Supplied entries Block Start

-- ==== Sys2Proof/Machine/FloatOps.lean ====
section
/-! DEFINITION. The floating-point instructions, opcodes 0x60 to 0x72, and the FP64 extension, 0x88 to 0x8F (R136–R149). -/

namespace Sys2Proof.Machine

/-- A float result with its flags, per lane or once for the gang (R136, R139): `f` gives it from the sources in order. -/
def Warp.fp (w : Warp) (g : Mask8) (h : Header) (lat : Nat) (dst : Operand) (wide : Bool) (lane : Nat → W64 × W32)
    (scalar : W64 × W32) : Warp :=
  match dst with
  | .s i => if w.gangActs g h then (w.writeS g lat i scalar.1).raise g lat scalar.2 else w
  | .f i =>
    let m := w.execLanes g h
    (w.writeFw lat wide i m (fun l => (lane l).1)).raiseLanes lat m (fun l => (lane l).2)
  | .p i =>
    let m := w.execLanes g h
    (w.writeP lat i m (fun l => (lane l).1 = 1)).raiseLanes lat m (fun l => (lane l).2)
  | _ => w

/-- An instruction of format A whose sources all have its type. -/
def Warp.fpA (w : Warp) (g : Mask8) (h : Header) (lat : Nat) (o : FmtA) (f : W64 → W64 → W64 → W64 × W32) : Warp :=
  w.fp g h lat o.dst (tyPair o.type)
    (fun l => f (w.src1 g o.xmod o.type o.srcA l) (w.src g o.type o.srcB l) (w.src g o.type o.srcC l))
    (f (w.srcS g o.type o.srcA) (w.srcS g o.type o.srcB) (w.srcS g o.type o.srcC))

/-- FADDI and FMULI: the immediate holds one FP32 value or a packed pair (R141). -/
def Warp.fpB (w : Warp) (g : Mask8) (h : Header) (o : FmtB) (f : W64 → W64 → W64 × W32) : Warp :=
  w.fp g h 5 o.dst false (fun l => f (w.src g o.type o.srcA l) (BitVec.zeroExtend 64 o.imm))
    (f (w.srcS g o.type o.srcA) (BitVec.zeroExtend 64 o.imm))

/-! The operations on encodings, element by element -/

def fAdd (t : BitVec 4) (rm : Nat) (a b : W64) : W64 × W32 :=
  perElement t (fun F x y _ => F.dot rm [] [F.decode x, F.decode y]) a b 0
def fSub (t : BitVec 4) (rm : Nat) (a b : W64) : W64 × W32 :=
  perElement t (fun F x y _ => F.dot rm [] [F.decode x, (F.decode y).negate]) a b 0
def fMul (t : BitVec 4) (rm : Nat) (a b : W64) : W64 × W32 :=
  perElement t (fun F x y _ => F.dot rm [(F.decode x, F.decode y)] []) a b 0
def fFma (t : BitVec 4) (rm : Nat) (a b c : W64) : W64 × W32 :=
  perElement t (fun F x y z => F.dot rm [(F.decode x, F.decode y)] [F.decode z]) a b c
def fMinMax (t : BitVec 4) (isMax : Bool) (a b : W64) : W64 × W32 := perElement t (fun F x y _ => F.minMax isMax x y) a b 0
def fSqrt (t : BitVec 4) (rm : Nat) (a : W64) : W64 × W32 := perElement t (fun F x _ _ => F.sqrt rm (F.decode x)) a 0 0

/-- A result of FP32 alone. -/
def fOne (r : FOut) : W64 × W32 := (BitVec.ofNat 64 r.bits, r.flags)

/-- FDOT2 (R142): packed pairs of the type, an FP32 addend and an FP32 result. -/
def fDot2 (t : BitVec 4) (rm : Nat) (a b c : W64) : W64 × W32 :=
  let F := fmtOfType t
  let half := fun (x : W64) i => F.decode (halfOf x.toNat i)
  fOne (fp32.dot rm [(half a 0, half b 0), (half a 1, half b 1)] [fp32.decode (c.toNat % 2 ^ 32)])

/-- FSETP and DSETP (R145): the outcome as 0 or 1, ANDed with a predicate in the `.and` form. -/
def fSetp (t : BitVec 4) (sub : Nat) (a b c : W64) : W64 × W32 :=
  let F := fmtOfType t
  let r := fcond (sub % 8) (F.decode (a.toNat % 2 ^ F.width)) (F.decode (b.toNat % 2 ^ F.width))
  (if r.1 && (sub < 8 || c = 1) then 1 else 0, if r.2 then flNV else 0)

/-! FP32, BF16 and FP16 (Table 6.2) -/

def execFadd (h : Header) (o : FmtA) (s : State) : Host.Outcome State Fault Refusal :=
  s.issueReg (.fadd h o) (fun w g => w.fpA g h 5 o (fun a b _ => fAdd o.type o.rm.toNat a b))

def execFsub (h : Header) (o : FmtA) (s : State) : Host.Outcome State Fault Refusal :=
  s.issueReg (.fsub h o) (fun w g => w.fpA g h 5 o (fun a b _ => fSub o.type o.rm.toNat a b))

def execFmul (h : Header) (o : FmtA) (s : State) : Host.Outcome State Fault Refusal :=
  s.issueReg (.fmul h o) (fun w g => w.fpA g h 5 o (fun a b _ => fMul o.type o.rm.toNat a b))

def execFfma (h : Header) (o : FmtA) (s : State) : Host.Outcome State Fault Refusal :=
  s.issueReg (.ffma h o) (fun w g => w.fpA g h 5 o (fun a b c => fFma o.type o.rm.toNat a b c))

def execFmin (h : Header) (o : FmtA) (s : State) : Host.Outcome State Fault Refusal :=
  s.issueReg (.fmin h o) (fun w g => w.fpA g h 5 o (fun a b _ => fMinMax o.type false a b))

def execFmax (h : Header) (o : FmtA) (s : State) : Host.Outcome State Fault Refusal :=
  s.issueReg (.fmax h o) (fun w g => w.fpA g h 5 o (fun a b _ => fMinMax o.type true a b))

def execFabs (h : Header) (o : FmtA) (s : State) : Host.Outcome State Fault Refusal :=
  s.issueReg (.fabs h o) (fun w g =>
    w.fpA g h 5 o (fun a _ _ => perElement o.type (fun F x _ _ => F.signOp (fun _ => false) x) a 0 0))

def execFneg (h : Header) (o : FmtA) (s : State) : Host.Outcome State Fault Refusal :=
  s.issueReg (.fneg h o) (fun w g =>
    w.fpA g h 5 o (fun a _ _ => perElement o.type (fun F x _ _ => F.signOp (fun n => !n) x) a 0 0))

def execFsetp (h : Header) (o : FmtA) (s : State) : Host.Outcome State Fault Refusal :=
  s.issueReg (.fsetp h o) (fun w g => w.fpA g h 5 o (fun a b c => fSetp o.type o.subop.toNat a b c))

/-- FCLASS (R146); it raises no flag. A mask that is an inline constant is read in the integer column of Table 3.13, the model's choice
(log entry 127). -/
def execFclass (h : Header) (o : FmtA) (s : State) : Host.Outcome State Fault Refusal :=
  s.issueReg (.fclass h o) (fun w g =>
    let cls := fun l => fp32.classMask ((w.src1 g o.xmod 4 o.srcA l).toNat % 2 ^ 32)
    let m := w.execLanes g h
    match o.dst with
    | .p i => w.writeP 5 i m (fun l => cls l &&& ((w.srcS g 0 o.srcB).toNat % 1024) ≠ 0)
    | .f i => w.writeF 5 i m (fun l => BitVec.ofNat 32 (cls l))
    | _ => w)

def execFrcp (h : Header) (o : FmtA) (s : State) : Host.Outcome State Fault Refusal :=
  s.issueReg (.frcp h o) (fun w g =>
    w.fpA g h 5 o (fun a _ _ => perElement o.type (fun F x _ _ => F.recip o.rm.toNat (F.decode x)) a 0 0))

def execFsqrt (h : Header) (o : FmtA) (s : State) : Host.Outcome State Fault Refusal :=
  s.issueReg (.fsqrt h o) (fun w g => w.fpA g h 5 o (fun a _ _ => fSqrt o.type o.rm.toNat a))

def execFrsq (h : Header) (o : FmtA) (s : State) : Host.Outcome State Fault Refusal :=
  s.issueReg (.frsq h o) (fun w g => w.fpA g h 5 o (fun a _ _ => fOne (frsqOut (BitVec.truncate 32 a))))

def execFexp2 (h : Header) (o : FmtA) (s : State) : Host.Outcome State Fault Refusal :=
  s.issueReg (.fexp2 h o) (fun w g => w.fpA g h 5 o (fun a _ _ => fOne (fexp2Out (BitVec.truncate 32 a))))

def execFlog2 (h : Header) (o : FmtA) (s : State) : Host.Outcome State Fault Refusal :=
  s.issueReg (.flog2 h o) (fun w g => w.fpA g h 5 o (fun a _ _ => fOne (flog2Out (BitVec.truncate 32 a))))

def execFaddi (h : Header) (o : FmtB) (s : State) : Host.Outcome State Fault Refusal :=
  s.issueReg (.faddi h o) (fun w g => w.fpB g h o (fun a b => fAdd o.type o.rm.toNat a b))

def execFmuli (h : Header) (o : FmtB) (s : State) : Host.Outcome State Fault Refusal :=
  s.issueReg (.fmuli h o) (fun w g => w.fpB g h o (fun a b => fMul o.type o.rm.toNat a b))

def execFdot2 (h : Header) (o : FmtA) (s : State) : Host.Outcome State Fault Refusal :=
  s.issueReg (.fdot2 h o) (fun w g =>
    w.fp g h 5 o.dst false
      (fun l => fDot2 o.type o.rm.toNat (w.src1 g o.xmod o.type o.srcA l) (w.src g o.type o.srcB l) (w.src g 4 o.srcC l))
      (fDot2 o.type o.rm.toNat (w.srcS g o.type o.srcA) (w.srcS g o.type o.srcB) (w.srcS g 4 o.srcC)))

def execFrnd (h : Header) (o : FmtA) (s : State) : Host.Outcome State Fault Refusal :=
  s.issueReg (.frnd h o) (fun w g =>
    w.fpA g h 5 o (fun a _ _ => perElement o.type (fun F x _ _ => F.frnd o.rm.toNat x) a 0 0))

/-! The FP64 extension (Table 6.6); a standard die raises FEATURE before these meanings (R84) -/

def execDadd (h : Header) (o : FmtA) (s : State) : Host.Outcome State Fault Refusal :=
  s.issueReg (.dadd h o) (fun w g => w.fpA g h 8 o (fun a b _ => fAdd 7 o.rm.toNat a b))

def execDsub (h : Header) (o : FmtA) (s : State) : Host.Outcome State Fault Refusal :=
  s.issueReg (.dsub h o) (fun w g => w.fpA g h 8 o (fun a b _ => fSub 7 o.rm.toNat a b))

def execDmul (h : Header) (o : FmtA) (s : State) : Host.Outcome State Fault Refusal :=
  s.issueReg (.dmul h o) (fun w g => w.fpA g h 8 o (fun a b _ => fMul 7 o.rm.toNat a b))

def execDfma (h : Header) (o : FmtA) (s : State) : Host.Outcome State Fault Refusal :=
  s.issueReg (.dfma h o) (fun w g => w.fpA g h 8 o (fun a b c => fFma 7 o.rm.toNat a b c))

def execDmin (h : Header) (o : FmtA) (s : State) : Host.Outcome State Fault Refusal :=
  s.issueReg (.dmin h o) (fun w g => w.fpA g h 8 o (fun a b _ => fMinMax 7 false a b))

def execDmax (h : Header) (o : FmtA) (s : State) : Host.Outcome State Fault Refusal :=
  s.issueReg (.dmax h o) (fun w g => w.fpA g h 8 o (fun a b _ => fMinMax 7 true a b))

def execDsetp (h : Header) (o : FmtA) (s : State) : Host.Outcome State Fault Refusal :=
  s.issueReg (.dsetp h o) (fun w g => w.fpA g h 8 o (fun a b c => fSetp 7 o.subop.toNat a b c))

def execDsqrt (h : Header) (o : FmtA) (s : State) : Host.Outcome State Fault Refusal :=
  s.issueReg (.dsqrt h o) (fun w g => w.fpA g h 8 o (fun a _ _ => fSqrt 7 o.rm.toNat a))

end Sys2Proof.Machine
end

Supplied entries Block End

- Work request:
How many lines in the entries above hold the word "Bool"? Reply with the number by itself.

- Response to this task:
2